При Елизавете не исчезло стремление украшать сад различными постройками интимного назначения – вроде бани, гротов, Эрмитажа, крытых аллей, где можно было уединиться, различного рода беседок и т. п. Типичным для растреллиевского периода осталось и стремление отдавать дань не только Флоре с ее цветами, но и Помоне с ее плодовыми растениями.
О Старом саде сообщает И. Яковкин, имея в виду 1721 г.: «В каждой куртине насажены были яблони и вишни, с коих плоды, во время присутствий двора в Москве, отдаваемы были в откуп, а с некоторых и тогда сохраняемы были впрок различным образом. Видите ли, что в некоторых аллеях деревья, против прямой линии, посажены выгнутыми впадинами? По каждой аллее были в них беседки с лавками из брусков, к коим деревья привязывались. Таких беседок в верхнем и нижнем садах, по всем аллеям было 48; а здесь, на углу к каналу и набережной, были открытыя, по сторонам, галереи с кровлями, на 90 саженях длины и 6 саженях ширины»[502]
.«Согласно описи (1735 г.), – пишет А. Н. Бенуа, – в саду было 1000 яблонь „да подглоданных зайцами 78“, вишен 270, 5 грушевых деревьев и 80 кустов смородины»[503]
. В саду была «дикая роща», а за пределами сада Зверинец.При Екатерине II здесь же появилась «Мыльня их высочества» (верхняя Старова) и «Мыльня кавалерская» (в нижнем саду И. Неелова)[504]
.Эти затеи, созданные при Елизавете, сохраняли в Старом саду атмосферу интимности и отсутствия парадности. Тому же служил и позднейший «цветной садик», полагавшийся в садах голландского типа. Эрмитаж и Грот также должны были служить интимности Старого сада. Канал, вырытый вокруг Эрмитажа (как такой же в Петергофе), должен был способствовать уединению в Эрмитаже, отделять его от непрошеных посетителей.
Эрмитаж в Царском Селе стоял прежде, как и полагалось эрмитажам в садах любого стиля, среди дикой рощи. И. Яковкин пишет в «Описании Села Царского»: «Ну, господа! теперь, осмотрев все любопытное по этой стороне, в прежних верхнем и нижнем садах, пойдем осматривать в называвшейся первоначально дикой роще истинно царски украшенный эрмитаж»[505]
.Происхождение этой дикой рощи указано в другой книге И. Яковкина – в «Истории Села Царского»: «1721 года, майя 9 дня, присланные, с поручиком Семеновского полка, 60 солдат погонщиков начали, между большим и малым каналами, садить дикую рощу, на показываемых от садовника Фогта местах, всякого рода деревьями… Для дикой рощи нарытыя в лесу солдатами 738 березок, приказано было крестьянам привезти в сад, считая по 10 дерев»[506]
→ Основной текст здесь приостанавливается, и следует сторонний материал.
def execFill (va vb : Reg) (lay : BitVec 6) (k : BitVec 4) (s : State) : Out :=
  onAny s 1 fun c =>
    let slots := k.toNat + 1
    let n := c.layout lay
    if !n.valid || decide (c.n < rn vb + n.nd) then c.trapAll causeLayout
    else c.params (regRun (rn va) 2 ++ regRun (rn vb) n.nd) fun ws =>
      let slot := (ws.getD 0 0#32).toNat
      c.slotsOk slot slots <|
        if (c.team.tags.any fun t => t.state == .pending && t.touches slot slots) ||
            c.s.filling c.ag.team slot slots then .hold c.s .polling
        else
          let tag : Tag := { start := slot, state := .pending, key := ws.getD 1 0#32, length := slots
                             filler := some (c.a, c.ag.copyIssued + 1) }
          let s := c.s.modTeam c.ag.team fun t => { t with tags := clearTags t.tags slot slots ++ [tag] }
          c.startCopy s
            { num := 0, kind := .fill slot slots, walked := slotLayout n.esize slot slots, walkFrom := [0], other := n
              otherFrom := (ws.drop 2).map BitVec.toInt, index := Layout.zero, indexFrom := 0
              count := 1024 * slots / n.size, arrival := none, tableArrival := none, tables := [] }

/-- The OPFORMAT conditions of R332. -/
def cpyxBad (bs : List Word) : Bool :=
  let f := bs.getD 3 0#32
  let sfmt := (f.extractLsb' 0 4).toNat
  let dfmt := (f.extractLsb' 4 4).toNat
  let count := (bs.getD 1 0#32).toNat
  decide (8 ≤ sfmt) || decide (8 ≤ dfmt) || f.extractLsb' 11 5 != 0#5 || (bs.getD 0 0#32).extractLsb' 26 6 != 0#6 ||
    (bs.getD 7 0#32).extractLsb' 7 25 != 0#25 || count % blockSize sfmt != 0 || (dfmt == 7 && count % 8 != 0) ||
    decide (arrMax < if dfmt = 7 then count / 8 else count * 2 ^ dstEsize dfmt)

/-- The LAYOUT conditions of R332. -/
def Ctx.cpyxLayouts (c : Ctx) (va : Reg) (n : Layout) (bs : List Word) : Bool :=
  let w0 := bs.getD 0 0#32
  let f := bs.getD 3 0#32
  let sfmt := (f.extractLsb' 0 4).toNat
  let dfmt := (f.extractLsb' 4 4).toNat
  n.valid && (n.isLocal || n.isGran) && decide (rn va + n.nd ≤ c.n) &&
    (decide (8 ≤ dfmt) || n.esize.toNat == dstEsize dfmt) && (c.layout (blkOther w0)).lineOk 0 &&
    (!usesX sfmt || (c.layout (blkIndex w0)).lineOk (xEsize sfmt)) &&
    (!blkArr w0 || (c.layout (blkArrLayout w0)).arrivalOk) && (!blkTarr w0 || (c.layout (blkTarrLayout w0)).arrivalOk)

/-- CPYX. The OPFORMAT conditions are tested after those of R210 (DESIGN CHOICE: R332 gives no order among them; log 18). -/
def execCpyx (va vb : Reg) (lay : BitVec 6) (s : State) : Out :=
  onAny s 1 fun c => c.sources (regRun (rn vb) 8) fun bs _ =>
    let w0 := bs.getD 0 0#32
    let f := bs.getD 3 0#32
    let n := c.layout lay
    if !c.cpyxLayouts va n bs then c.trapAll causeLayout
    else c.params (regRun (rn va) n.nd ++ regRun (rn vb) 8) fun ws =>
      c.copyArrival (blkArr w0) (blkArrLayout w0) (bs.getD 2 0#32) fun arr =>
        c.copyArrival (blkTarr w0) (blkTarrLayout w0) (bs.getD 6 0#32) fun tarr =>
          if cpyxBad bs then c.trapAt causeOpformat 1#32 0#64 0
          else
            c.startCopy c.s
              { num := 0
                kind := .cpyx (f.extractLsb' 0 4).toNat (f.extractLsb' 4 4).toNat (f.extractLsb' 16 16)
                  (c.ag.codebooks.getD (f.extractLsb' 8 3).toNat []) (blkTarr w0) ((bs.getD 7 0#32).extractLsb' 0 7).toNat
                walked := n, walkFrom := (ws.take n.nd).map BitVec.toInt, other := c.layout (blkOther w0)
                otherFrom := [(bs.getD 4 0#32).toInt], index := c.layout (blkIndex w0)
                indexFrom := (bs.getD 5 0#32).toInt, count := (bs.getD 1 0#32).toNat, arrival := arr
                tableArrival := tarr, tables := [] }

end Sys2Proof.Machine
end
.В 1750 г. «февраля 19 дня, по докладу садовника Шредера, в высочайшее присутствие в Петербургском новом зимнем доме, последовало главноуправляющему Царским, полковнику Григорьеву, повеление, чтобы березы, годные для посажения в новом саду в Царском, поискать в лесах дач царскосельских, а плодовитые деревья и кусты вытребовать от Канцелярии строений из Петербургских садов; а именно яблоневых дерев 400, вишенных 200, сливных 100, молодых вишень на шпалерник 1000, диких ореховых кустов 1000, розановых кустов также на шпалерник 500, малины 500 кустов, смородины 500, крыжовнику 300, барбарису 300, сирени 200, берез 1500…» и др.[507]
Напомним, что посадки эти выполнялись в период еще так называемого регулярного садоводства и не считались противоречащими садовой красоте: они делались в основном на краю сада, где и надлежало быть диким рощам и эрмитажам.«Забавность» была так же в духе рококо, как и в духе голландского барокко.
Тем не менее Н. П. Анциферов имел право определить идейное назначение Екатерининского парка как «гармонично-эклектичного», сказав, что «Екатерининский парк был своего рода хвалебной одой из зелени и воды, из мрамора и бронзы»[508]
, имея в виду, что при Екатерине II парк постоянно пополнялся памятниками русским победам и возникла как своеобразный памятник победам русских над Турцией трехлунная форма пруда близ Генеральской аллеи[509].